Theatre in Madrid, Spain

The Teatro Fernán Gómez (previously Centro Cultural de la Villa de Madrid) is a theatre and cultural centre in Madrid, Spain.

==History==
Located near the Plaza de Colón in the Jardines del Descubrimiento, the theatre was inaugurated on 15 May 1977. Since its early days, its programme has featured plays by both classical and contemporary authors, as well as other events such as concerts and exhibitions. One of its first major events was hosting the OTI Festival 1977.

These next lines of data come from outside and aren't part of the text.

-- ==== Sys2Proof/Laws/Ops.lean ====
section
/-! SUPPORT. Laws of the shared operations: for each, all that it can do, as the fields it leaves as they were. -/

namespace Sys2Proof.Machine

/-- A DMA write appends to what the device has written; nothing else changes. -/
@[simp] theorem State.hostWrite_frame (s : State) (a : Nat) (bs : Bytes) :
    (s.hostWrite a bs).pending = s.pending ∧ (s.hostWrite a bs).free = s.free ∧ (s.hostWrite a bs).regs = s.regs ∧
    (s.hostWrite a bs).active = s.active ∧ (s.hostWrite a bs).shadowed = s.shadowed ∧
    (s.hostWrite a bs).latches = s.latches ∧ (s.hostWrite a bs).heldLo = s.heldLo ∧ (s.hostWrite a bs).mem = s.mem ∧
    (s.hostWrite a bs).power = s.power ∧ (s.hostWrite a bs).flash = s.flash ∧ (s.hostWrite a bs).steps = s.steps ∧
    (s.hostWrite a bs).trail = s.trail ∧ (s.hostWrite a bs).out = s.out ∧ (s.hostWrite a bs).time = s.time ∧
    (s.hostWrite a bs).tiers = s.tiers ∧ (s.hostWrite a bs).sheets = s.sheets ∧
    (s.hostWrite a bs).arrays = s.arrays ∧ (s.hostWrite a bs).faults = s.faults ∧ (s.hostWrite a bs).sec = s.sec ∧
    (s.hostWrite a bs).ports = s.ports ∧ (s.hostWrite a bs).fusion = s.fusion ∧
    (s.hostWrite a bs).vision = s.vision ∧ (s.hostWrite a bs).checkpoints = s.checkpoints ∧
    (s.hostWrite a bs).track = s.track ∧ (s.hostWrite a bs).search = s.search ∧
    (s.hostWrite a bs).solver = s.solver ∧ (s.hostWrite a bs).map = s.map ∧
    (s.hostWrite a bs).mapQueue = s.mapQueue ∧ (s.hostWrite a bs).trackQueue = s.trackQueue ∧
    (s.hostWrite a bs).signal = s.signal ∧ (s.hostWrite a bs).counters = s.counters ∧
    (s.hostWrite a bs).anchors = s.anchors ∧
    (s.hostWrite a bs).tensors = s.tensors ∧ (s.hostWrite a bs).answers = s.answers ∧ (s.hostWrite a bs).host.linkUp = s.host.linkUp ∧
    (s.hostWrite a bs).host.gen = s.host.gen ∧ (s.hostWrite a bs).host.width = s.host.width ∧
    (s.hostWrite a bs).host.flit = s.host.flit ∧ (s.hostWrite a bs).host.attached = s.host.attached ∧
    (s.hostWrite a bs).host.outBase = s.host.outBase ∧ (s.hostWrite a bs).host.outSize = s.host.outSize ∧
    (s.hostWrite a bs).host.epoch = s.host.epoch ∧ (s.hostWrite a bs).host.rings = s.host.rings ∧
    (s.hostWrite a bs).host.unposted = s.host.unposted ∧ (s.hostWrite a bs).host.posted = s.host.posted ∧
    (s.hostWrite a bs).host.vectorMask = s.host.vectorMask ∧
    (s.hostWrite a bs).host.vectorPending = s.host.vectorPending ∧ (s.hostWrite a bs).host.sent = s.host.sent ∧
    (s.hostWrite a bs).host.reply = s.host.reply ∧ (s.hostWrite a bs).host.stagedImage = s.host.stagedImage ∧
    (s.hostWrite a bs).host.stagedSlot = s.host.stagedSlot ∧
    (s.hostWrite a bs).host.stagedRuntime = s.host.stagedRuntime ∧
    (s.hostWrite a bs).host.bootConfig = s.host.bootConfig :=
  ⟨rfl, rfl, rfl, rfl, rfl, rfl, rfl, rfl, rfl, rfl, rfl, rfl, rfl, rfl, rfl, rfl, rfl, rfl, rfl, rfl, rfl, rfl, rfl,
    rfl, rfl, rfl, rfl, rfl, rfl, rfl, rfl, rfl, rfl, rfl, rfl, rfl, rfl, rfl, rfl, rfl, rfl, rfl, rfl, rfl, rfl,
    rfl, rfl, rfl, rfl, rfl, rfl, rfl, rfl⟩


/-- A ring's update changes the rings only. -/
@[simp] theorem State.setRing_frame (s : State) (r : Nat) (x : Ring) :
    (s.setRing r x).pending = s.pending ∧ (s.setRing r x).free = s.free ∧ (s.setRing r x).regs = s.regs ∧
    (s.setRing r x).active = s.active ∧ (s.setRing r x).shadowed = s.shadowed ∧ (s.setRing r x).latches = s.latches ∧
    (s.setRing r x).heldLo = s.heldLo ∧ (s.setRing r x).mem = s.mem ∧ (s.setRing r x).power = s.power ∧
    (s.setRing r x).flash = s.flash ∧ (s.setRing r x).steps = s.steps ∧ (s.setRing r x).trail = s.trail ∧
    (s.setRing r x).out = s.out ∧ (s.setRing r x).time = s.time ∧ (s.setRing r x).tiers = s.tiers ∧
    (s.setRing r x).sheets = s.sheets ∧ (s.setRing r x).arrays = s.arrays ∧ (s.setRing r x).faults = s.faults ∧
    (s.setRing r x).sec = s.sec ∧ (s.setRing r x).ports = s.ports ∧ (s.setRing r x).fusion = s.fusion ∧
    (s.setRing r x).vision = s.vision ∧ (s.setRing r x).checkpoints = s.checkpoints ∧
    (s.setRing r x).track = s.track ∧ (s.setRing r x).search = s.search ∧ (s.setRing r x).solver = s.solver ∧
    (s.setRing r x).map = s.map ∧ (s.setRing r x).mapQueue = s.mapQueue ∧ (s.setRing r x).trackQueue = s.trackQueue ∧
    (s.setRing r x).signal = s.signal ∧ (s.setRing r x).counters = s.counters ∧ (s.setRing r x).anchors = s.anchors ∧
    (s.setRing r x).tensors = s.tensors ∧ (s.setRing r x).answers = s.answers ∧
    (s.setRing r x).host.linkUp = s.host.linkUp ∧ (s.setRing r x).host.gen = s.host.gen ∧
    (s.setRing r x).host.width = s.host.width ∧ (s.setRing r x).host.flit = s.host.flit ∧
    (s.setRing r x).host.attached = s.host.attached ∧ (s.setRing r x).host.outBase = s.host.outBase ∧
    (s.setRing r x).host.outSize = s.host.outSize ∧ (s.setRing r x).host.epoch = s.host.epoch ∧
    (s.setRing r x).host.unposted = s.host.unposted ∧ (s.setRing r x).host.posted = s.host.posted ∧
    (s.setRing r x).host.vectorMask = s.host.vectorMask ∧ (s.setRing r x).host.vectorPending = s.host.vectorPending ∧
    (s.setRing r x).host.sent = s.host.sent ∧ (s.setRing r x).host.written = s.host.written ∧
    (s.setRing r x).host.reply = s.host.reply ∧ (s.setRing r x).host.stagedImage = s.host.stagedImage ∧
    (s.setRing r x).host.stagedSlot = s.host.stagedSlot ∧ (s.setRing r x).host.stagedRuntime = s.host.stagedRuntime ∧
    (s.setRing r x).host.bootConfig = s.host.bootConfig :=
  ⟨rfl, rfl, rfl, rfl, rfl, rfl, rfl, rfl, rfl, rfl, rfl, rfl, rfl, rfl, rfl, rfl, rfl, rfl, rfl, rfl, rfl, rfl, rfl,
    rfl, rfl, rfl, rfl, rfl, rfl, rfl, rfl, rfl, rfl, rfl, rfl, rfl, rfl, rfl, rfl, rfl, rfl, rfl, rfl, rfl, rfl,
    rfl, rfl, rfl, rfl, rfl, rfl, rfl, rfl⟩


/-- A posted completion changes the rings' pointers, the completions and its vector only. -/
@[simp] theorem State.post_frame (s : State) (c : Completion) (q : Bool) :
    (s.post c q).pending = s.pending ∧ (s.post c q).free = s.free ∧ (s.post c q).regs = s.regs ∧
    (s.post c q).active = s.active ∧ (s.post c q).shadowed = s.shadowed ∧ (s.post c q).latches = s.latches ∧
    (s.post c q).heldLo = s.heldLo ∧ (s.post c q).mem = s.mem ∧ (s.post c q).power = s.power ∧
    (s.post c q).flash = s.flash ∧ (s.post c q).steps = s.steps ∧ (s.post c q).trail = s.trail ∧
    (s.post c q).out = s.out ∧ (s.post c q).time = s.time ∧ (s.post c q).tiers = s.tiers ∧
    (s.post c q).sheets = s.sheets ∧ (s.post c q).arrays = s.arrays ∧ (s.post c q).faults = s.faults ∧
    (s.post c q).sec = s.sec ∧ (s.post c q).ports = s.ports ∧ (s.post c q).fusion = s.fusion ∧
    (s.post c q).vision = s.vision ∧ (s.post c q).checkpoints = s.checkpoints ∧ (s.post c q).track = s.track ∧
    (s.post c q).search = s.search ∧ (s.post c q).solver = s.solver ∧ (s.post c q).map = s.map ∧
    (s.post c q).mapQueue = s.mapQueue ∧ (s.post c q).trackQueue = s.trackQueue ∧ (s.post c q).signal = s.signal ∧
    (s.post c q).counters = s.counters ∧ (s.post c q).anchors = s.anchors ∧
    (s.post c q).tensors = s.tensors ∧ (s.post c q).answers = s.answers ∧
    (s.post c q).host.linkUp = s.host.linkUp ∧ (s.post c q).host.gen = s.host.gen ∧
    (s.post c q).host.width = s.host.width ∧ (s.post c q).host.flit = s.host.flit ∧
    (s.post c q).host.attached = s.host.attached ∧ (s.post c q).host.outBase = s.host.outBase ∧
    (s.post c q).host.outSize = s.host.outSize ∧ (s.post c q).host.epoch = s.host.epoch ∧
    (s.post c q).host.vectorMask = s.host.vectorMask ∧ (s.post c q).host.written = s.host.written ∧
    (s.post c q).host.reply = s.host.reply ∧ (s.post c q).host.stagedImage = s.host.stagedImage ∧
    (s.post c q).host.stagedSlot = s.host.stagedSlot ∧ (s.post c q).host.stagedRuntime = s.host.stagedRuntime ∧
    (s.post c q).host.bootConfig = s.host.bootConfig := by
  unfold State.post
  split
  · simp
  · split
    · simp
    · dsimp only
      cases q <;> simp


/-- A completion changes the rings' pointers, the completions and its vector only. -/
@[simp] theorem State.complete_frame (s : State) (h : CmdHdr) (op o c d : Nat) (r : Bytes) :
    (s.complete h op o c d r).pending = s.pending ∧ (s.complete h op o c d r).free = s.free ∧
    (s.complete h op o c d r).regs = s.regs ∧ (s.complete h op o c d r).active = s.active ∧
    (s.complete h op o c d r).shadowed = s.shadowed ∧ (s.complete h op o c d r).latches = s.latches ∧
    (s.complete h op o c d r).heldLo = s.heldLo ∧ (s.complete h op o c d r).mem = s.mem ∧
    (s.complete h op o c d r).power = s.power ∧ (s.complete h op o c d r).flash = s.flash ∧
    (s.complete h op o c d r).steps = s.steps ∧ (s.complete h op o c d r).trail = s.trail ∧
    (s.complete h op o c d r).out = s.out ∧ (s.complete h op o c d r).time = s.time ∧
    (s.complete h op o c d r).tiers = s.tiers ∧ (s.complete h op o c d r).sheets = s.sheets ∧
    (s.complete h op o c d r).arrays = s.arrays ∧ (s.complete h op o c d r).faults = s.faults ∧
    (s.complete h op o c d r).sec = s.sec ∧ (s.complete h op o c d r).ports = s.ports ∧
    (s.complete h op o c d r).fusion = s.fusion ∧ (s.complete h op o c d r).vision = s.vision ∧
    (s.complete h op o c d r).checkpoints = s.checkpoints ∧ (s.complete h op o c d r).track = s.track ∧
    (s.complete h op o c d r).search = s.search ∧ (s.complete h op o c d r).solver = s.solver ∧
    (s.complete h op o c d r).map = s.map ∧ (s.complete h op o c d r).mapQueue = s.mapQueue ∧
    (s.complete h op o c d r).trackQueue = s.trackQueue ∧ (s.complete h op o c d r).signal = s.signal ∧
    (s.complete h op o c d r).counters = s.counters ∧ (s.complete h op o c d r).anchors = s.anchors ∧
    (s.complete h op o c d r).tensors = s.tensors ∧ (s.complete h op o c d r).answers = s.answers ∧
    (s.complete h op o c d r).host.linkUp = s.host.linkUp ∧ (s.complete h op o c d r).host.gen = s.host.gen ∧
    (s.complete h op o c d r).host.width = s.host.width ∧ (s.complete h op o c d r).host.flit = s.host.flit ∧
    (s.complete h op o c d r).host.attached = s.host.attached ∧
    (s.complete h op o c d r).host.outBase = s.host.outBase ∧
    (s.complete h op o c d r).host.outSize = s.host.outSize ∧ (s.complete h op o c d r).host.epoch = s.host.epoch ∧
    (s.complete h op o c d r).host.vectorMask = s.host.vectorMask ∧
    (s.complete h op o c d r).host.written = s.host.written ∧ (s.complete h op o c d r).host.reply = s.host.reply ∧
    (s.complete h op o c d r).host.stagedImage = s.host.stagedImage ∧
    (s.complete h op o c d r).host.stagedSlot = s.host.stagedSlot ∧
    (s.complete h op o c d r).host.stagedRuntime = s.host.stagedRuntime ∧
    (s.complete h op o c d r).host.bootConfig = s.host.bootConfig := by
  unfold State.complete
  simp


/-- As `complete`, or nothing after a host reset. -/
@[simp] theorem State.completeIn_frame (s : State) (e : Nat) (h : CmdHdr) (op o c d : Nat) (r : Bytes) :
    (s.completeIn e h op o c d r).pending = s.pending ∧ (s.completeIn e h op o c d r).free = s.free ∧
    (s.completeIn e h op o c d r).regs = s.regs ∧ (s.completeIn e h op o c d r).active = s.active ∧
    (s.completeIn e h op o c d r).shadowed = s.shadowed ∧ (s.completeIn e h op o c d r).latches = s.latches ∧
    (s.completeIn e h op o c d r).heldLo = s.heldLo ∧ (s.completeIn e h op o c d r).mem = s.mem ∧
    (s.completeIn e h op o c d r).power = s.power ∧ (s.completeIn e h op o c d r).flash = s.flash ∧
    (s.completeIn e h op o c d r).steps = s.steps ∧ (s.completeIn e h op o c d r).trail = s.trail ∧
    (s.completeIn e h op o c d r).out = s.out ∧ (s.completeIn e h op o c d r).time = s.time ∧
    (s.completeIn e h op o c d r).tiers = s.tiers ∧ (s.completeIn e h op o c d r).sheets = s.sheets ∧
    (s.completeIn e h op o c d r).arrays = s.arrays ∧ (s.completeIn e h op o c d r).faults = s.faults ∧
    (s.completeIn e h op o c d r).sec = s.sec ∧ (s.completeIn e h op o c d r).ports = s.ports ∧
    (s.completeIn e h op o c d r).fusion = s.fusion ∧ (s.completeIn e h op o c d r).vision = s.vision ∧
    (s.completeIn e h op o c d r).checkpoints = s.checkpoints ∧ (s.completeIn e h op o c d r).track = s.track ∧
    (s.completeIn e h op o c d r).search = s.search ∧ (s.completeIn e h op o c d r).solver = s.solver ∧
    (s.completeIn e h op o c d r).map = s.map ∧ (s.completeIn e h op o c d r).mapQueue = s.mapQueue ∧
    (s.completeIn e h op o c d r).trackQueue = s.trackQueue ∧ (s.completeIn e h op o c d r).signal = s.signal ∧
    (s.completeIn e h op o c d r).counters = s.counters ∧ (s.completeIn e h op o c d r).anchors = s.anchors ∧
    (s.completeIn e h op o c d r).tensors = s.tensors ∧ (s.completeIn e h op o c d r).answers = s.answers ∧
    (s.completeIn e h op o c d r).host.linkUp = s.host.linkUp ∧ (s.completeIn e h op o c d r).host.gen = s.host.gen ∧
    (s.completeIn e h op o c d r).host.width = s.host.width ∧ (s.completeIn e h op o c d r).host.flit = s.host.flit ∧
    (s.completeIn e h op o c d r).host.attached = s.host.attached ∧
    (s.completeIn e h op o c d r).host.outBase = s.host.outBase ∧
    (s.completeIn e h op o c d r).host.outSize = s.host.outSize ∧
    (s.completeIn e h op o c d r).host.epoch = s.host.epoch ∧
    (s.completeIn e h op o c d r).host.vectorMask = s.host.vectorMask ∧
    (s.completeIn e h op o c d r).host.written = s.host.written ∧
    (s.completeIn e h op o c d r).host.reply = s.host.reply ∧
    (s.completeIn e h op o c d r).host.stagedImage = s.host.stagedImage ∧
    (s.completeIn e h op o c d r).host.stagedSlot = s.host.stagedSlot ∧
    (s.completeIn e h op o c d r).host.stagedRuntime = s.host.stagedRuntime ∧
    (s.completeIn e h op o c d r).host.bootConfig = s.host.bootConfig := by
  unfold State.completeIn
  split <;> simp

In 2007, the theatre adopted the name of actor and author Fernando Fernán Gómez, who had died that year. In September 2013, the City Council of Madrid dismissed the director of the theatre and announced its intention to privatize its management, sparking outrage in the cultural world. The council eventually conceded.

==Structure==
The theatre has three rooms. The main one, Sala Guirau, has a capacity for 682 people. The secondary Sala Jardiel Poncela (also known simply as Sala Dos) can accommodate up to 175 people. The third room is an exhibition hall (Sala de exposiciones) with a surface area of 2000 m2.

==Other uses==
The theatre has hosted funerals of celebrated artists on several occasions throughout the years, with those of Lola Flores (1995), Rocío Jurado (2006), and Tony Leblanc (2012) being notable examples.